-- ==== Sys2Proof/Tests/Slice0.lean ====
section
/-! SUPPORT. Tests: ill-formed terms that WellFormed refuses, states that meet the statements' premises, and a few meanings checked against the spec. -/

namespace Sys2Proof.Tests

set_option maxRecDepth 8000
set_option Elab.async false

open Sys2Proof Sys2Proof.Machine

/-- A state whose tile 0 runs task 0, with the live state `live`. -/
def runs (live : Live := {}) : State :=
  { tasks := [(0, { status := .running, tiles := [0] })], tiles := [(0, { task := 1, sleep := 0, live := live })] }

/-- C, M, V, A and X fields, all zero. -/
def c0 : CFields := ⟨0, 0, 0, false, 0, 0, 0⟩
def m0 : MFields := ⟨0, 0, false, 0, 0, 0⟩

/-- A state with these dictionary numbers. -/
def withRegs (s : State) (l : List (Nat × Int)) : State := l.foldl (fun (s : State) (e : Nat × Int) => s.setReg e.1 e.2) s

/-- Bytes placed in a tile's SRAM from an address on. -/
def placed (addr : Nat) (bs : List Byte) : Table Byte := (((List.range bs.length).map (fun i => addr + i)).zip bs).filter (fun (e : Nat × Byte) => e.2 != 0)

/-- A computation that answers a value. -/
def okay {α : Type} (e : Except Nat α) : Bool := match e with | .ok _ => true | .error _ => false

theorem okay_iff {α : Type} (e : Except Nat α) (h : okay e = true) : ∃ a, e = .ok a := by
  cases e with
  | ok a => exact ⟨a, rfl⟩
  | error _ => exact absurd h (by simp [okay])

/-- A sync entry that asks nothing. -/
def noEntry : SyncEntry := ⟨0, false, 0, 0⟩

/-- A cube pass of CI16 with K 4, an MV pass of FP16 with one column, and a move of 64 bytes from 4096 to 8192. -/
def cubeDesc : List Byte := bytesOf 64 (8 * 2 ^ 508 + 8 * 2 ^ 504 + 8 * 2 ^ 500 + 2 ^ 489 + 4 * 2 ^ 464 + 4096 * 2 ^ 416 + 16384 * 2 ^ 384 + 32768 * 2 ^ 352 + 2 ^ 336 + 2 ^ 320 + 16 * 2 ^ 304)
def mvDesc : List Byte := bytesOf 64 (3 * 2 ^ 508 + 3 * 2 ^ 504 + 1 * 2 ^ 500 + 2 ^ 489 + 32 * 2 ^ 464 + 2 ^ 448 + 4096 * 2 ^ 416 + 16384 * 2 ^ 384 + 32768 * 2 ^ 352 + 2 ^ 336 + 2 ^ 320 + 16 * 2 ^ 304)
def moveDesc (mode width rb length src dst : Nat) : List Byte := bytesOf 32 (mode * 2 ^ 252 + width * 2 ^ 249 + rb * 2 ^ 224 + length * 2 ^ 192 + src * 2 ^ 128 + dst * 2 ^ 64)

/-- `runs` with page 0 of tile 0 in the hands of its task and the bytes `bs` at 64. -/
def issues (bs : List Byte) (live : Live := {}) : State :=
  { tasks := [(0, { status := .running, tiles := [0] })]
    tiles := [(0, { task := 1, sleep := 0, pages := [(0, [0])], mem := placed 64 bs, live := live })] }

/-- The 64 bytes of a descriptor of context 1 of PF0, of TEMPO class. -/
def slot (op : Nat) (body : Nat := 0) (lnc : Nat := 0) : Slot64 := BitVec.ofNat 512 (body + op * 2 ^ 120 + 2 ^ 96 + lnc * 2 ^ 32)

/-- Ring 5 of PF0 has fetched the descriptor `x`; context 1 of PF0 is enabled. -/
def fed (x : Slot64) (s : State := {}) : State := (withRegs s [(Reg.ringKind 0 5, 1), (Reg.ctxEnable 0 1, 1)]).setRing 0 5 { cons := 1, fetched := [(0, x)] }
def tempo (x : Slot64) : Desc := descOf 0 5 0 0 x

/-- Invocation 0 of slot 1 runs as task 0 on tile 0, and its graph is one node. -/
def graph (r : NodeRec) (t : Tile := { sleep := 0 }) (v : Invocation := {}) : State :=
  { tasks := [(0, { status := .running, tiles := [0] })], tiles := [(0, { t with task := 1 })]
    models := { slots := [(1, { nodes := [r] })], invs := [(0, { v with running := true, slot := 1, serving := 1 })] } }

/-- What makes a task a radio task, without anything to do. -/
def slotWork : RadioWork := { cell := 0, slot := 0, uplink := false, hold := false, budgetNs := 0, standby := 0 }


theorem witness_scalar_results : (∀ op ∈ [0x10, 0x11, 0x12, 0x13, 0x14, 0x15, 0x16, 0x17, 0x18], (runs).vsRuns 0 (cCode op ⟨15, 15, 15, false, 0, 0, 0⟩)) ∧
    (runs).vsRuns 0 (cCode 0x19 ⟨15, 15, 0, false, 0, 0x80000000, 0⟩) ∧ (∀ op ∈ [0x20, 0x21, 0x22], (runs).vsRuns 0 (cCode op ⟨15, 0, 0, false, 0, 0, 0⟩)) := by decide

theorem witness_immediate_results : (runs).vsRuns 0 (mCode 0x05 ⟨0, 0, false, 15, 0x80000000, 0⟩) ∧ (runs).vsRuns 0 (mCode 0x06 ⟨0, 0, false, 15, 0xFFFFFFFF, 0⟩) ∧
    (∀ rd ∈ [0, 15, 23, 31], (runs).vsRuns 0 (mCode 0x07 ⟨0, 0, false, rd, 15, 0⟩) ∧ (runs).vsRuns 0 (mCode 0x08 ⟨0, 0, false, rd, 15, 0⟩)) ∧
    (runs).vsRuns 0 (mCode 0x09 ⟨7, 0, false, 0, 0xFFFFFFFF, 0⟩) := by decide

═══

**Instructions to follow**
Send back exactly the lines of the listing above starting at the one with "A state whose" and ending at the one with "true | .error _ => false", inclusive, and no others.

**Exercise response**
/-- A state whose tile 0 runs task 0, with the live state `live`. -/
def runs (live : Live := {}) : State :=
  { tasks := [(0, { status := .running, tiles := [0] })], tiles := [(0, { task := 1, sleep := 0, live := live })] }

/-- C, M, V, A and X fields, all zero. -/
def c0 : CFields := ⟨0, 0, 0, false, 0, 0, 0⟩
def m0 : MFields := ⟨0, 0, false, 0, 0, 0⟩

/-- A state with these dictionary numbers. -/
def withRegs (s : State) (l : List (Nat × Int)) : State := l.foldl (fun (s : State) (e : Nat × Int) => s.setReg e.1 e.2) s

/-- Bytes placed in a tile's SRAM from an address on. -/
def placed (addr : Nat) (bs : List Byte) : Table Byte := (((List.range bs.length).map (fun i => addr + i)).zip bs).filter (fun (e : Nat × Byte) => e.2 != 0)

/-- A computation that answers a value. -/
def okay {α : Type} (e : Except Nat α) : Bool := match e with | .ok _ => true | .error _ => false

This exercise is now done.